Another difficult aspect of the dynamo effect is its requirement for a very low viscosity of the liquid iron which comprises the outer core – counter to real Earth (RE) measurements which indicate it is much higher.  Additional evidence counter to the ‘dynamo’ model is present in a number of recorded sudden global changes in the second time derivative of the Earth’s magnetic field.  If, as pictured, the dynamo effect is the result of a number of independent gyres, each of which takes hundreds or even thousands of years for a single circulation, it would be impossible for the entire magnetic field of the Earth to suddenly change.

It has long been known that the solid core is not dense enough to be pure iron.  Many geophysicists believe that it contains significant siderophile (iron loving) elements such as sulfur and oxygen, but because of their relatively high atomic weights, quite a large amount of these elements would have to be present to attain the measured density.  Some geophysicists have recently recognized a study of iron in a diamond anvil at 35,000 atmospheres in which the mere presence of hydrogen produced an expansion of the sample by 17%, thereby reducing its density. (Badding, Hemley and Mao, “High Pressure Chemistry of Hydrogen in Metals, Science, 26 July 1991, p.421). This amazing discovery was the result of a rapid and reversible chemical reaction resulting in an entirely new crystal with alternating layers of hydrogen and iron atoms, which they designated FeH.  A few geophysicists (Okuchi, Hirao) have since studied FeH, but what no one has picked up on, is the cited authors’ suggestion that the crystal structure resembles that of some known superconductors.  This led me to propose, some fifteen years ago, that the geomagnetic field originates in supercurrents flowing in the solid iron core, and is ‘pumped up’ by waves of charged particles from the Sun (CMEs) which spiral into the geomagnetic poles, by Faraday’ and Lenz laws.

Several additional factors are consistent with this hypothesis.  Based on seismic studies, Miaki  Ishii and her colleagues at Harvard have proposed that nested within the solid inner core there exists another distinct layer they call the ‘innermost core’ – a structure some 375 miles in diameter.  This layer could mark the presence of the FeH superconducting layer.  In this system, the ponderous rotating gyres of liquid iron in the outer core, which carry no electrical charge, would merely be the cause of the slow variations in the geomagnetic field, which otherwise might be close to a perfect dipole field.

Lastly, in the Cyclic Catastrophism scenario, Mercury was the former solid core of Mars, which exited the planet only 2,700 years BP.  The ‘planet’ Mars has many magnetic rocks on its surface, but no longer has a global magnetic field or even a solid core.  On the other hand, the solid iron ‘planet’ Mercury still has a global dipole magnetic field.  It is much weaker now because FeH forms only under very high pressure and therefore has sunk to considerable depths within Mercury.  The magnetic field of Mercury has prompted diehard ‘dynamo’ advocates to claim that it has a liquid ‘outer core’.  Lets just allow the ‘dynamo’ to die a natural death.

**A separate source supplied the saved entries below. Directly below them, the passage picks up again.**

/-- R415: for every key in range, either form, every passphrase of at most 256 bytes and every known
network, Decrypt of Encrypt's text gives the key and the form back. And the standard vectors: each of the
six published records decodes with its flag; its key is what the cipher gives under the KDF outputs the
spec lists; its address is the published one and has the stored checksum; and Decrypt returns that key
exactly for the passphrases that lead to it. (The host layer's conventions are the model's: log 17 to
19, log 21; log 20, RIPEMD-160 is the published function.) -/
def Obligations.EncryptThenDecryptRoundTrips : Prop :=
  (∀ (k p : List Byte) (c : Bool) (network : Network) (v : Byte) (y y' : Session),
    k.length = 32 → scalarInRange (beNat k) = true → p.length ≤ 256 →
    networkVersion network = some v → y.gkb.busy = false → y'.gkb.busy = false →
    ∃ (text : List Char) (t t' : Session), encryptKey k c p network y = (t, .ok text) ∧
      decryptText text p network y' = (t', .ok (k, c))) ∧
  ∀ v ∈ standardVectors, ∃ r : Record, decodeRecord v.text.toList = some r ∧
    flagCompressed r.flag = v.compressed ∧
    (match v.passfactor with
      | none => flagNonEc r.flag = true ∧
          keyOfStageA r (natBe 32 v.mask ++ natBe 32 v.key) = natBe 32 v.privateKey
      | some f => flagNonEc r.flag = false ∧
          keyOfStageC r f (natBe 32 v.mask ++ natBe 32 v.key) = natBe 32 v.privateKey) ∧
    address (publicKey v.compressed v.privateKey) .bitcoinMain = some v.address.toList ∧
    checkBytes (ascii v.address.toList) = r.checksum ∧
    ∀ (p : List Byte) (y : Session), p.length ≤ 256 → y.gkb.busy = false →
      ((decryptText v.text.toList p .bitcoinMain y).2 =
          .ok (natBe 32 v.privateKey, v.compressed) ↔
        recoveredKey r p = some (natBe 32 v.privateKey))
end

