/-- The term of the last of the bits, split off. -/
theorem gfMulBits_succ_last (n : Nat) (a b : Byte) :
    gfMulBits (n + 1) a b =
      gfMulBits n a b ^^^ (if a.getLsbD n then xtime^[n] b else 0#8) := by
  induction n generalizing a b with
  | zero => simp [gfMulBits, BitVec.xor_comm]
  | succ n ih =>
    rw [gfMulBits, ih, BitVec.getLsbD_ushiftRight, Nat.add_comm 1 n, gfMulBits,
      Function.iterate_succ_apply, BitVec.xor_assoc]

/-- A factor shifted by one place, its top bit apart. -/
theorem gfMulBits_shiftLeft {n : Nat} (hn : n < 8) (a b : Byte) :
    gfMulBits (n + 1) (a <<< 1) b = gfMulBits n a (xtime b) := by
  induction n with
  | zero => simp [gfMulBits]
  | succ n ih =>
    have hbit : (a <<< 1).getLsbD (n + 1) = a.getLsbD n := by
      simp [hn, BitVec.getLsbD_eq_getElem (Nat.lt_of_succ_lt hn)]
    rw [gfMulBits_succ_last, ih (Nat.lt_of_succ_lt hn), hbit, gfMulBits_succ_last,
      Function.iterate_succ_apply]

theorem gfMul_xor_right (a b c : Byte) : gfMul a (b ^^^ c) = gfMul a b ^^^ gfMul a c :=
  gfMulBits_xor_right 8 a b c

theorem gfMul_xor_left (a b c : Byte) : gfMul (a ^^^ b) c = gfMul a c ^^^ gfMul b c :=
  gfMulBits_xor_left 8 a b c

theorem gfMul_zero_left (b : Byte) : gfMul 0#8 b = 0#8 := gfMulBits_zero_left 8 b

theorem gfMul_one_left (b : Byte) : gfMul 1#8 b = b := by
  have hone : gfMul 1#8 b = b ^^^ gfMulBits 7 0#8 (xtime b) := rfl
  rw [hone, gfMulBits_zero_left, BitVec.xor_zero]

/-- Eight times x is the reduction polynomial's low byte. -/
theorem xtime_iterate_eight (b : Byte) : xtime^[8] b = gfMul 0x1B#8 b := by
  revert b
  decide +kernel

/-- A factor x goes to either side: the top bit of `a` is reduced on the left and carried by the eighth
xtime on the right. -/
theorem gfMul_xtime_left (a b : Byte) : gfMul (xtime a) b = gfMul a (xtime b) := by
  have hshift : gfMul (a <<< 1) b = gfMulBits 7 a (xtime b) := gfMulBits_shiftLeft (by decide) a b
  have hlast : gfMul a (xtime b) =
      gfMulBits 7 a (xtime b) ^^^ (if a.getLsbD 7 then xtime^[8] b else 0#8) :=
    gfMulBits_succ_last 7 a (xtime b)
  rw [xtime, gfMul_xor_left, hshift, hlast, xtime_iterate_eight]
  split
  · rfl
  · rw [gfMul_zero_left]

theorem gfMul_gfMulBits (n : Nat) (a b c : Byte) :
    gfMul (gfMulBits n a b) c = gfMulBits n a (gfMul b c) := by
  induction n generalizing a b with
  | zero => exact gfMul_zero_left c
  | succ n ih =>
    have hx : gfMul (xtime b) c = xtime (gfMul b c) :=
      (gfMul_xtime_left b c).trans (gfMulBits_xtime 8 b c)
    rw [gfMulBits, gfMul_xor_left, ih, hx, gfMulBits]
    split
    · rfl
    · rw [gfMul_zero_left]

theorem gfMul_assoc (a b c : Byte) : gfMul (gfMul a b) c = gfMul a (gfMul b c) :=
  gfMul_gfMulBits 8 a b c

end Sys2Proof.Machine
end

section
/-! PROOF. AES-256: each step of a round has its inverse, so decryption and encryption undo each other
(R256 to R263). -/

namespace Sys2Proof.Machine

/-! ### The steps of a round and their inverses (R256 to R262) -/

/-- Two states of 16 bytes with the same entries are the same state (R251). -/
theorem aesState_ext {s t : List Byte} (hs : s.length = 16) (ht : t.length = 16)
    (h : ∀ r < 4, ∀ c < 4, aesEntry s r c = aesEntry t r c) : s = t := by
  refine List.ext_getElem (hs.trans ht.symm) fun i his hit => ?_
  have hentry := h (i % 4) (by omega) (i / 4) (by omega)
  rw [aesEntry, aesEntry, Nat.mod_add_div] at hentry
  simpa [List.getD_eq_getElem?_getD, his, hit] using hentry

@[simp] theorem length_shiftRows (s : List Byte) : (shiftRows s).length = 16 := length_aesState _

@[simp] theorem length_invShiftRows (s : List Byte) : (invShiftRows s).length = 16 :=
  length_aesState _

@[simp] theorem length_subBytes (s : List Byte) : (subBytes s).length = s.length := List.length_map _

@[simp] theorem length_invSubBytes (s : List Byte) : (invSubBytes s).length = s.length :=
  List.length_map _

@[simp] theorem length_mixWith (m : List (List Byte)) (s : List Byte) : (mixWith m s).length = 16 :=
  length_aesState _

theorem length_mixColumns (s : List Byte) : (mixColumns s).length = 16 := length_mixWith ..

theorem aesEntry_shiftRows (s : List Byte) {r c : Nat} (hr : r < 4) (hc : c < 4) :
    aesEntry (shiftRows s) r c = aesEntry s r ((c + r) % 4) :=
  aesEntry_aesState _ hr hc

theorem aesEntry_invShiftRows (s : List Byte) {r c : Nat} (hr : r < 4) (hc : c < 4) :
    aesEntry (invShiftRows s) r c = aesEntry s r ((c + 4 - r) % 4) :=
  aesEntry_aesState _ hr hc

theorem aesEntry_addRoundKey (ws : List (List Byte)) (n : Nat) (s : List Byte) {r c : Nat}
    (hr : r < 4) (hc : c < 4) :
    aesEntry (addRoundKey ws n s) r c = aesEntry s r c ^^^ (ws.getD (4 * n + c) []).getD r 0 :=
  aesEntry_aesState _ hr hc

/-- A row of four multipliers times column c of a state (R257, R262). -/
def rowTimesColumn (row : Nat → Byte) (s : List Byte) (c : Nat) : Byte :=
  gfMul (row 0) (aesEntry s 0 c) ^^^ gfMul (row 1) (aesEntry s 1 c) ^^^
    gfMul (row 2) (aesEntry s 2 c) ^^^ gfMul (row 3) (aesEntry s 3 c)

theorem aesEntry_mixWith (m : List (List Byte)) (s : List Byte) {r c : Nat} (hr : r < 4)
    (hc : c < 4) : aesEntry (mixWith m s) r c = rowTimesColumn (matrixEntry m r) s c :=
  aesEntry_aesState _ hr hc

theorem invSubBytes_subBytes (s : List Byte) : invSubBytes (subBytes s) = s := by
  simp [invSubBytes, subBytes, Function.comp_def]

theorem subBytes_invSubBytes (s : List Byte) : subBytes (invSubBytes s) = s := by
  simp [invSubBytes, subBytes, Function.comp_def]

theorem invShiftRows_shiftRows {s : List Byte} (hs : s.length = 16) :
    invShiftRows (shiftRows s) = s := by
  refine aesState_ext (length_invShiftRows _) hs fun r hr c hc => ?_
  rw [aesEntry_invShiftRows _ hr hc, aesEntry_shiftRows _ hr (Nat.mod_lt _ (by decide)),
    show ((c + 4 - r) % 4 + r) % 4 = c by omega]

theorem shiftRows_invShiftRows {s : List Byte} (hs : s.length = 16) :
    shiftRows (invShiftRows s) = s := by
  refine aesState_ext (length_shiftRows _) hs fun r hr c hc => ?_
  rw [aesEntry_shiftRows _ hr hc, aesEntry_invShiftRows _ hr (Nat.mod_lt _ (by decide)),
    show ((c + r) % 4 + 4 - r) % 4 = c by omega]

theorem addRoundKey_addRoundKey (ws : List (List Byte)) (n : Nat) {s : List Byte}
    (hs : s.length = 16) : addRoundKey ws n (addRoundKey ws n s) = s := by
  refine aesState_ext (length_addRoundKey ..) hs fun r hr c hc => ?_
  rw [aesEntry_addRoundKey _ _ _ hr hc, aesEntry_addRoundKey _ _ _ hr hc, BitVec.xor_assoc,
    BitVec.xor_self, BitVec.xor_zero]

/-! ### MixColumns and its inverse (R257, R262) -/

/-- Entry [r, j] of the product of two matrices of multipliers in GF(2^8). -/
def matrixProduct (m m' : List (List Byte)) (r j : Nat) : Byte :=
  gfMul (matrixEntry m r 0) (matrixEntry m' 0 j) ^^^ gfMul (matrixEntry m r 1) (matrixEntry m' 1 j) ^^^
    gfMul (matrixEntry m r 2) (matrixEntry m' 2 j) ^^^ gfMul (matrixEntry m r 3) (matrixEntry m' 3 j)

/-- Two matrices one after the other act on a column as their product. -/
theorem aesEntry_mixWith_mixWith (m m' : List (List Byte)) (s : List Byte) {r c : Nat} (hr : r < 4)
    (hc : c < 4) : aesEntry (mixWith m (mixWith m' s)) r c =
      rowTimesColumn (matrixProduct m m' r) s c := by
  rw [aesEntry_mixWith _ _ hr hc, rowTimesColumn]
  iterate 4 rw [aesEntry_mixWith _ _ (by decide) hc]
  simp only [rowTimesColumn, matrixProduct, gfMul_xor_left, gfMul_xor_right, gfMul_assoc]
  ac_rfl

/-- The product of two matrices of multipliers is the unit matrix. -/
def InverseMatrices (m m' : List (List Byte)) : Prop :=
  ∀ r < 4, ∀ j < 4, matrixProduct m m' r j = if r = j then 1#8 else 0#8

theorem inverseMatrices_invMix_mix : InverseMatrices invMixMatrix mixMatrix := by
  unfold InverseMatrices
  decide

theorem inverseMatrices_mix_invMix : InverseMatrices mixMatrix invMixMatrix := by
  unfold InverseMatrices
  decide

theorem mixWith_mixWith {m m' : List (List Byte)} (h : InverseMatrices m m') {s : List Byte}
    (hs : s.length = 16) : mixWith m (mixWith m' s) = s := by
  refine aesState_ext (length_mixWith ..) hs fun r hr c hc => ?_
  rw [aesEntry_mixWith_mixWith _ _ _ hr hc, rowTimesColumn, h r hr 0 (by decide),
    h r hr 1 (by decide), h r hr 2 (by decide), h r hr 3 (by decide)]
  interval_cases r <;> simp [gfMul_zero_left, gfMul_one_left]

theorem invMixColumns_mixColumns {s : List Byte} (hs : s.length = 16) :
    invMixColumns (mixColumns s) = s :=
  mixWith_mixWith inverseMatrices_invMix_mix hs

theorem mixColumns_invMixColumns {s : List Byte} (hs : s.length = 16) :
    mixColumns (invMixColumns s) = s :=
  mixWith_mixWith inverseMatrices_mix_invMix hs

/-! ### The rounds (R259, R263) -/

@[simp] theorem length_encRound (ws : List (List Byte)) (s : List Byte) (r : Nat) :
    (encRound ws s r).length = 16 := length_addRoundKey ..

@[simp] theorem length_decRound (ws : List (List Byte)) (s : List Byte) (r : Nat) :
    (decRound ws s r).length = 16 := length_mixWith ..

/-- SubBytes and ShiftRows, with which the last round begins (R259). -/
def subShift (s : List Byte) : List Byte := shiftRows (subBytes s)

/-- InvShiftRows and InvSubBytes, with which every round of decryption begins (R263). -/
def invShiftSub (s : List Byte) : List Byte := invSubBytes (invShiftRows s)

theorem length_subShift (s : List Byte) : (subShift s).length = 16 := length_shiftRows _

theorem length_invShiftSub (s : List Byte) : (invShiftSub s).length = 16 := by simp [invShiftSub]

theorem invShiftSub_subShift {s : List Byte} (hs : s.length = 16) : invShiftSub (subShift s) = s := by
  rw [invShiftSub, subShift, invShiftRows_shiftRows (by simpa using hs), invSubBytes_subBytes]

theorem subShift_invShiftSub {s : List Byte} (hs : s.length = 16) : subShift (invShiftSub s) = s := by
  rw [invShiftSub, subShift, subBytes_invSubBytes, shiftRows_invShiftRows hs]

theorem encRound_eq (ws : List (List Byte)) (s : List Byte) (r : Nat) :
    encRound ws s r = addRoundKey ws r (mixColumns (subShift s)) := rfl

theorem decRound_eq (ws : List (List Byte)) (s : List Byte) (r : Nat) :
    decRound ws s r = invMixColumns (addRoundKey ws r (invShiftSub s)) := rfl

/-- A round of decryption takes the state of the cipher's last steps one round back. -/
theorem decRound_subShift_encRound (ws : List (List Byte)) (s : List Byte) (r : Nat) :
    decRound ws (subShift (encRound ws s r)) r = subShift s := by
  rw [decRound_eq, invShiftSub_subShift (length_encRound ..), encRound_eq,
    addRoundKey_addRoundKey ws r (length_mixColumns _), invMixColumns_mixColumns (length_subShift s)]

/-- A round of encryption takes the state of the inverse cipher's last steps one round back. -/
theorem encRound_invShiftSub_decRound (ws : List (List Byte)) (s : List Byte) (r : Nat) :
    encRound ws (invShiftSub (decRound ws s r)) r = invShiftSub s := by
  rw [encRound_eq, subShift_invShiftSub (length_decRound ..), decRound_eq,
    mixColumns_invMixColumns (length_addRoundKey ..),
    addRoundKey_addRoundKey ws r (length_invShiftSub s)]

~ by Angiras on June 7, 2012.

5 Responses to “Death of the Dynamo”

  1. […] (All geophysicists believe the magnetic field of the Earth is generated by some sort of a dynamo effect in the liquid outer core, but it is actually generated by a superconducting current in the FeH […]

  2. […] they comprise FeH, which is known to form a layered mineral – one that could likely become a superconductor under the high pressures within a planet. The superconducting state within Mercury probably […]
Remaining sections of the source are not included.